Due to the nature of its tenants and the intention behind its creation, Richmond 60 East has a remarkable amount of 3-4 bedroom units, which is unusual for large scale housing projects.
Of all floors, the sixth was the most interesting, with its walkway and shared garden. The garden, tended to by the residents, provides fresh produce to the shared restaurant, whose food waste in turn fertilizes the gardens-- an urban permaculture.
KITCHEN GARDEN
GARDEN
RESTAURANT / KITCHEN
Year: 2024
Course: DES 211
Instructor: Riley Baechler
Location: UBC
I explored digital fabrication in Pit in my Stomach, completed with my partner, Lily Zhang. We were asked to digitally fabricate an abstracted an abstracted human organ of choice and design a set of instructions that could be used to recreate the fabrication.

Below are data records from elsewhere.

@[simp] theorem setPairAf_sp (s : State) (p : PairAf) (v : Word) : (setPairAf s p v).sp = s.sp := by cases p <;> rfl
@[simp] theorem setPairAf_pc (s : State) (p : PairAf) (v : Word) : (setPairAf s p v).pc = s.pc := by cases p <;> rfl
@[simp] theorem setPairAf_ime (s : State) (p : PairAf) (v : Word) : (setPairAf s p v).ime = s.ime := by cases p <;> rfl
@[simp] theorem setPairAf_imePending (s : State) (p : PairAf) (v : Word) : (setPairAf s p v).imePending = s.imePending := by cases p <;> rfl
@[simp] theorem setPairAf_mode (s : State) (p : PairAf) (v : Word) : (setPairAf s p v).mode = s.mode := by cases p <;> rfl
@[simp] theorem setPairAf_haltBug (s : State) (p : PairAf) (v : Word) : (setPairAf s p v).haltBug = s.haltBug := by cases p <;> rfl
@[simp] theorem setPairAf_fault (s : State) (p : PairAf) (v : Word) : (setPairAf s p v).fault = s.fault := by cases p <;> rfl
@[simp] theorem setPairAf_iflag (s : State) (p : PairAf) (v : Word) : (setPairAf s p v).iflag = s.iflag := by cases p <;> rfl
@[simp] theorem setPairAf_ie (s : State) (p : PairAf) (v : Word) : (setPairAf s p v).ie = s.ie := by cases p <;> rfl
@[simp] theorem setPairAf_mem (s : State) (p : PairAf) (v : Word) : (setPairAf s p v).mem = s.mem := by cases p <;> rfl
@[simp] theorem setPairAf_bootMapped (s : State) (p : PairAf) (v : Word) : (setPairAf s p v).bootMapped = s.bootMapped := by cases p <;> rfl
@[simp] theorem setPairAf_cartRamEnabled (s : State) (p : PairAf) (v : Word) : (setPairAf s p v).cartRamEnabled = s.cartRamEnabled := by cases p <;> rfl
@[simp] theorem setPairAf_key1 (s : State) (p : PairAf) (v : Word) : (setPairAf s p v).key1 = s.key1 := by cases p <;> rfl
@[simp] theorem setPairAf_doubleSpeed (s : State) (p : PairAf) (v : Word) : (setPairAf s p v).doubleSpeed = s.doubleSpeed := by cases p <;> rfl
@[simp] theorem setPairAf_busState (s : State) (p : PairAf) (v : Word) : (setPairAf s p v).busState = s.busState := by cases p <;> rfl
@[simp] theorem setPairAf_wakeInput (s : State) (p : PairAf) (v : Word) : (setPairAf s p v).wakeInput = s.wakeInput := by cases p <;> rfl
@[simp] theorem setPairAf_result (s : State) (p : PairAf) (v : Word) : (setPairAf s p v).result = s.result := by cases p <;> rfl
@[simp] theorem setPairAf_opAddr (s : State) (p : PairAf) (v : Word) : (setPairAf s p v).opAddr = s.opAddr := by cases p <;> rfl
@[simp] theorem setPairAf_params (s : State) (p : PairAf) (v : Word) : (setPairAf s p v).params = s.params := by cases p <;> rfl

@[simp] theorem setZNHC_a (s : State) (z n h c : Option Bool) : (setZNHC s z n h c).a = s.a := rfl
@[simp] theorem setZNHC_b (s : State) (z n h c : Option Bool) : (setZNHC s z n h c).b = s.b := rfl
@[simp] theorem setZNHC_c (s : State) (z n h c : Option Bool) : (setZNHC s z n h c).c = s.c := rfl
@[simp] theorem setZNHC_d (s : State) (z n h c : Option Bool) : (setZNHC s z n h c).d = s.d := rfl
@[simp] theorem setZNHC_e (s : State) (z n h c : Option Bool) : (setZNHC s z n h c).e = s.e := rfl
@[simp] theorem setZNHC_h (s : State) (z n h c : Option Bool) : (setZNHC s z n h c).h = s.h := rfl
@[simp] theorem setZNHC_l (s : State) (z n h c : Option Bool) : (setZNHC s z n h c).l = s.l := rfl
@[simp] theorem setZNHC_sp (s : State) (z n h c : Option Bool) : (setZNHC s z n h c).sp = s.sp := rfl
@[simp] theorem setZNHC_pc (s : State) (z n h c : Option Bool) : (setZNHC s z n h c).pc = s.pc := rfl
@[simp] theorem setZNHC_ime (s : State) (z n h c : Option Bool) : (setZNHC s z n h c).ime = s.ime := rfl
@[simp] theorem setZNHC_imePending (s : State) (z n h c : Option Bool) : (setZNHC s z n h c).imePending = s.imePending := rfl
@[simp] theorem setZNHC_mode (s : State) (z n h c : Option Bool) : (setZNHC s z n h c).mode = s.mode := rfl
@[simp] theorem setZNHC_haltBug (s : State) (z n h c : Option Bool) : (setZNHC s z n h c).haltBug = s.haltBug := rfl
@[simp] theorem setZNHC_fault (s : State) (z n h c : Option Bool) : (setZNHC s z n h c).fault = s.fault := rfl
@[simp] theorem setZNHC_iflag (s : State) (z n h c : Option Bool) : (setZNHC s z n h c).iflag = s.iflag := rfl
@[simp] theorem setZNHC_ie (s : State) (z n h c : Option Bool) : (setZNHC s z n h c).ie = s.ie := rfl
@[simp] theorem setZNHC_mem (s : State) (z n h c : Option Bool) : (setZNHC s z n h c).mem = s.mem := rfl
@[simp] theorem setZNHC_bootMapped (s : State) (z n h c : Option Bool) : (setZNHC s z n h c).bootMapped = s.bootMapped := rfl
@[simp] theorem setZNHC_cartRamEnabled (s : State) (z n h c : Option Bool) : (setZNHC s z n h c).cartRamEnabled = s.cartRamEnabled := rfl
@[simp] theorem setZNHC_key1 (s : State) (z n h c : Option Bool) : (setZNHC s z n h c).key1 = s.key1 := rfl
@[simp] theorem setZNHC_doubleSpeed (s : State) (z n h c : Option Bool) : (setZNHC s z n h c).doubleSpeed = s.doubleSpeed := rfl
@[simp] theorem setZNHC_busState (s : State) (z n h c : Option Bool) : (setZNHC s z n h c).busState = s.busState := rfl
@[simp] theorem setZNHC_wakeInput (s : State) (z n h c : Option Bool) : (setZNHC s z n h c).wakeInput = s.wakeInput := rfl
@[simp] theorem setZNHC_result (s : State) (z n h c : Option Bool) : (setZNHC s z n h c).result = s.result := rfl
@[simp] theorem setZNHC_opAddr (s : State) (z n h c : Option Bool) : (setZNHC s z n h c).opAddr = s.opAddr := rfl
@[simp] theorem setZNHC_params (s : State) (z n h c : Option Bool) : (setZNHC s z n h c).params = s.params := rfl

@[simp] theorem aluExec_b (op : AluOp) (v : Byte) (s : State) : (aluExec op v s).b = s.b := by cases op <;> rfl
@[simp] theorem aluExec_c (op : AluOp) (v : Byte) (s : State) : (aluExec op v s).c = s.c := by cases op <;> rfl
@[simp] theorem aluExec_d (op : AluOp) (v : Byte) (s : State) : (aluExec op v s).d = s.d := by cases op <;> rfl
@[simp] theorem aluExec_e (op : AluOp) (v : Byte) (s : State) : (aluExec op v s).e = s.e := by cases op <;> rfl
@[simp] theorem aluExec_h (op : AluOp) (v : Byte) (s : State) : (aluExec op v s).h = s.h := by cases op <;> rfl
@[simp] theorem aluExec_l (op : AluOp) (v : Byte) (s : State) : (aluExec op v s).l = s.l := by cases op <;> rfl
@[simp] theorem aluExec_sp (op : AluOp) (v : Byte) (s : State) : (aluExec op v s).sp = s.sp := by cases op <;> rfl
@[simp] theorem aluExec_pc (op : AluOp) (v : Byte) (s : State) : (aluExec op v s).pc = s.pc := by cases op <;> rfl
@[simp] theorem aluExec_ime (op : AluOp) (v : Byte) (s : State) : (aluExec op v s).ime = s.ime := by cases op <;> rfl
@[simp] theorem aluExec_imePending (op : AluOp) (v : Byte) (s : State) : (aluExec op v s).imePending = s.imePending := by cases op <;> rfl
@[simp] theorem aluExec_mode (op : AluOp) (v : Byte) (s : State) : (aluExec op v s).mode = s.mode := by cases op <;> rfl
@[simp] theorem aluExec_haltBug (op : AluOp) (v : Byte) (s : State) : (aluExec op v s).haltBug = s.haltBug := by cases op <;> rfl
@[simp] theorem aluExec_fault (op : AluOp) (v : Byte) (s : State) : (aluExec op v s).fault = s.fault := by cases op <;> rfl
@[simp] theorem aluExec_iflag (op : AluOp) (v : Byte) (s : State) : (aluExec op v s).iflag = s.iflag := by cases op <;> rfl
@[simp] theorem aluExec_ie (op : AluOp) (v : Byte) (s : State) : (aluExec op v s).ie = s.ie := by cases op <;> rfl
@[simp] theorem aluExec_mem (op : AluOp) (v : Byte) (s : State) : (aluExec op v s).mem = s.mem := by cases op <;> rfl
@[simp] theorem aluExec_bootMapped (op : AluOp) (v : Byte) (s : State) : (aluExec op v s).bootMapped = s.bootMapped := by cases op <;> rfl
@[simp] theorem aluExec_cartRamEnabled (op : AluOp) (v : Byte) (s : State) : (aluExec op v s).cartRamEnabled = s.cartRamEnabled := by cases op <;> rfl
@[simp] theorem aluExec_key1 (op : AluOp) (v : Byte) (s : State) : (aluExec op v s).key1 = s.key1 := by cases op <;> rfl
@[simp] theorem aluExec_doubleSpeed (op : AluOp) (v : Byte) (s : State) : (aluExec op v s).doubleSpeed = s.doubleSpeed := by cases op <;> rfl
@[simp] theorem aluExec_busState (op : AluOp) (v : Byte) (s : State) : (aluExec op v s).busState = s.busState := by cases op <;> rfl
@[simp] theorem aluExec_wakeInput (op : AluOp) (v : Byte) (s : State) : (aluExec op v s).wakeInput = s.wakeInput := by cases op <;> rfl
@[simp] theorem aluExec_result (op : AluOp) (v : Byte) (s : State) : (aluExec op v s).result = s.result := by cases op <;> rfl
@[simp] theorem aluExec_opAddr (op : AluOp) (v : Byte) (s : State) : (aluExec op v s).opAddr = s.opAddr := by cases op <;> rfl
@[simp] theorem aluExec_params (op : AluOp) (v : Byte) (s : State) : (aluExec op v s).params = s.params := by cases op <;> rfl

@[simp] theorem bitTest_a (k : Fin 8) (v : Byte) (s : State) : (bitTest k v s).a = s.a := rfl
@[simp] theorem bitTest_b (k : Fin 8) (v : Byte) (s : State) : (bitTest k v s).b = s.b := rfl
@[simp] theorem bitTest_c (k : Fin 8) (v : Byte) (s : State) : (bitTest k v s).c = s.c := rfl
@[simp] theorem bitTest_d (k : Fin 8) (v : Byte) (s : State) : (bitTest k v s).d = s.d := rfl
@[simp] theorem bitTest_e (k : Fin 8) (v : Byte) (s : State) : (bitTest k v s).e = s.e := rfl
@[simp] theorem bitTest_h (k : Fin 8) (v : Byte) (s : State) : (bitTest k v s).h = s.h := rfl
@[simp] theorem bitTest_l (k : Fin 8) (v : Byte) (s : State) : (bitTest k v s).l = s.l := rfl
@[simp] theorem bitTest_sp (k : Fin 8) (v : Byte) (s : State) : (bitTest k v s).sp = s.sp := rfl
@[simp] theorem bitTest_pc (k : Fin 8) (v : Byte) (s : State) : (bitTest k v s).pc = s.pc := rfl
@[simp] theorem bitTest_ime (k : Fin 8) (v : Byte) (s : State) : (bitTest k v s).ime = s.ime := rfl
@[simp] theorem bitTest_imePending (k : Fin 8) (v : Byte) (s : State) : (bitTest k v s).imePending = s.imePending := rfl
@[simp] theorem bitTest_mode (k : Fin 8) (v : Byte) (s : State) : (bitTest k v s).mode = s.mode := rfl
@[simp] theorem bitTest_haltBug (k : Fin 8) (v : Byte) (s : State) : (bitTest k v s).haltBug = s.haltBug := rfl
@[simp] theorem bitTest_fault (k : Fin 8) (v : Byte) (s : State) : (bitTest k v s).fault = s.fault := rfl
@[simp] theorem bitTest_iflag (k : Fin 8) (v : Byte) (s : State) : (bitTest k v s).iflag = s.iflag := rfl
@[simp] theorem bitTest_ie (k : Fin 8) (v : Byte) (s : State) : (bitTest k v s).ie = s.ie := rfl
@[simp] theorem bitTest_mem (k : Fin 8) (v : Byte) (s : State) : (bitTest k v s).mem = s.mem := rfl
@[simp] theorem bitTest_bootMapped (k : Fin 8) (v : Byte) (s : State) : (bitTest k v s).bootMapped = s.bootMapped := rfl
@[simp] theorem bitTest_cartRamEnabled (k : Fin 8) (v : Byte) (s : State) : (bitTest k v s).cartRamEnabled = s.cartRamEnabled := rfl
@[simp] theorem bitTest_key1 (k : Fin 8) (v : Byte) (s : State) : (bitTest k v s).key1 = s.key1 := rfl
@[simp] theorem bitTest_doubleSpeed (k : Fin 8) (v : Byte) (s : State) : (bitTest k v s).doubleSpeed = s.doubleSpeed := rfl
@[simp] theorem bitTest_busState (k : Fin 8) (v : Byte) (s : State) : (bitTest k v s).busState = s.busState := rfl
@[simp] theorem bitTest_wakeInput (k : Fin 8) (v : Byte) (s : State) : (bitTest k v s).wakeInput = s.wakeInput := rfl
@[simp] theorem bitTest_result (k : Fin 8) (v : Byte) (s : State) : (bitTest k v s).result = s.result := rfl
@[simp] theorem bitTest_opAddr (k : Fin 8) (v : Byte) (s : State) : (bitTest k v s).opAddr = s.opAddr := rfl
@[simp] theorem bitTest_params (k : Fin 8) (v : Byte) (s : State) : (bitTest k v s).params = s.params := rfl

@[simp] theorem setSpOffsetFlags_a (v : Word) (e : Byte) (s : State) : (setSpOffsetFlags v e s).a = s.a := rfl
@[simp] theorem setSpOffsetFlags_b (v : Word) (e : Byte) (s : State) : (setSpOffsetFlags v e s).b = s.b := rfl
@[simp] theorem setSpOffsetFlags_c (v : Word) (e : Byte) (s : State) : (setSpOffsetFlags v e s).c = s.c := rfl
@[simp] theorem setSpOffsetFlags_d (v : Word) (e : Byte) (s : State) : (setSpOffsetFlags v e s).d = s.d := rfl
@[simp] theorem setSpOffsetFlags_e (v : Word) (e : Byte) (s : State) : (setSpOffsetFlags v e s).e = s.e := rfl
@[simp] theorem setSpOffsetFlags_h (v : Word) (e : Byte) (s : State) : (setSpOffsetFlags v e s).h = s.h := rfl
@[simp] theorem setSpOffsetFlags_l (v : Word) (e : Byte) (s : State) : (setSpOffsetFlags v e s).l = s.l := rfl
@[simp] theorem setSpOffsetFlags_sp (v : Word) (e : Byte) (s : State) : (setSpOffsetFlags v e s).sp = s.sp := rfl
@[simp] theorem setSpOffsetFlags_pc (v : Word) (e : Byte) (s : State) : (setSpOffsetFlags v e s).pc = s.pc := rfl
@[simp] theorem setSpOffsetFlags_ime (v : Word) (e : Byte) (s : State) : (setSpOffsetFlags v e s).ime = s.ime := rfl
@[simp] theorem setSpOffsetFlags_imePending (v : Word) (e : Byte) (s : State) : (setSpOffsetFlags v e s).imePending = s.imePending := rfl
@[simp] theorem setSpOffsetFlags_mode (v : Word) (e : Byte) (s : State) : (setSpOffsetFlags v e s).mode = s.mode := rfl
@[simp] theorem setSpOffsetFlags_haltBug (v : Word) (e : Byte) (s : State) : (setSpOffsetFlags v e s).haltBug = s.haltBug := rfl
@[simp] theorem setSpOffsetFlags_fault (v : Word) (e : Byte) (s : State) : (setSpOffsetFlags v e s).fault = s.fault := rfl
@[simp] theorem setSpOffsetFlags_iflag (v : Word) (e : Byte) (s : State) : (setSpOffsetFlags v e s).iflag = s.iflag := rfl
@[simp] theorem setSpOffsetFlags_ie (v : Word) (e : Byte) (s : State) : (setSpOffsetFlags v e s).ie = s.ie := rfl
@[simp] theorem setSpOffsetFlags_mem (v : Word) (e : Byte) (s : State) : (setSpOffsetFlags v e s).mem = s.mem := rfl
@[simp] theorem setSpOffsetFlags_bootMapped (v : Word) (e : Byte) (s : State) : (setSpOffsetFlags v e s).bootMapped = s.bootMapped := rfl
@[simp] theorem setSpOffsetFlags_cartRamEnabled (v : Word) (e : Byte) (s : State) : (setSpOffsetFlags v e s).cartRamEnabled = s.cartRamEnabled := rfl
@[simp] theorem setSpOffsetFlags_key1 (v : Word) (e : Byte) (s : State) : (setSpOffsetFlags v e s).key1 = s.key1 := rfl
@[simp] theorem setSpOffsetFlags_doubleSpeed (v : Word) (e : Byte) (s : State) : (setSpOffsetFlags v e s).doubleSpeed = s.doubleSpeed := rfl
@[simp] theorem setSpOffsetFlags_busState (v : Word) (e : Byte) (s : State) : (setSpOffsetFlags v e s).busState = s.busState := rfl
@[simp] theorem setSpOffsetFlags_wakeInput (v : Word) (e : Byte) (s : State) : (setSpOffsetFlags v e s).wakeInput = s.wakeInput := rfl
@[simp] theorem setSpOffsetFlags_result (v : Word) (e : Byte) (s : State) : (setSpOffsetFlags v e s).result = s.result := rfl
@[simp] theorem setSpOffsetFlags_opAddr (v : Word) (e : Byte) (s : State) : (setSpOffsetFlags v e s).opAddr = s.opAddr := rfl
@[simp] theorem setSpOffsetFlags_params (v : Word) (e : Byte) (s : State) : (setSpOffsetFlags v e s).params = s.params := rfl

In this group project, I created the 3d Rhino model that we waffled, the main concept, and made the entirety of the instructions, while my partner handled lasercutting and file formatting.
Our end result is a work that strives to depict the visceral experience of anxiety through a matryoshka-inspired design, where smaller stomachs within larger ones depict the overwhelming sensations of shrinking and compression one experiences under pressure—until the stomach feels no different from a crumpled pit. Each stomach layer is made out of increasingly fragile material (beginning with acrylic to chipboard to paper), representing the increasing feeling of fragility as fear and anxiety sets in.
Year: 2024
Location: China (Beijing, Chengdu), France (Paris), Italy (Rome), Czech Republic (Prague, Brno), Austria (Vienna)
Last summer, I had the amazing opportunity to travel to China and afterwards participate in a study abroad trip in Europe. I took this chance to fill up my sketchbook with architecture so drastically different and to practice sketching with speed, accuracy, and intention.
All drawings were completed within 10-30 minutes of sketching and drawn in-situ with micron pens.
It was fascinating to see the western architectural paradigm manifest in the many ornate religious spaces present in European architecture. I attempted to depict the scale and depth of these spaces, but nothing triumphed being there in person.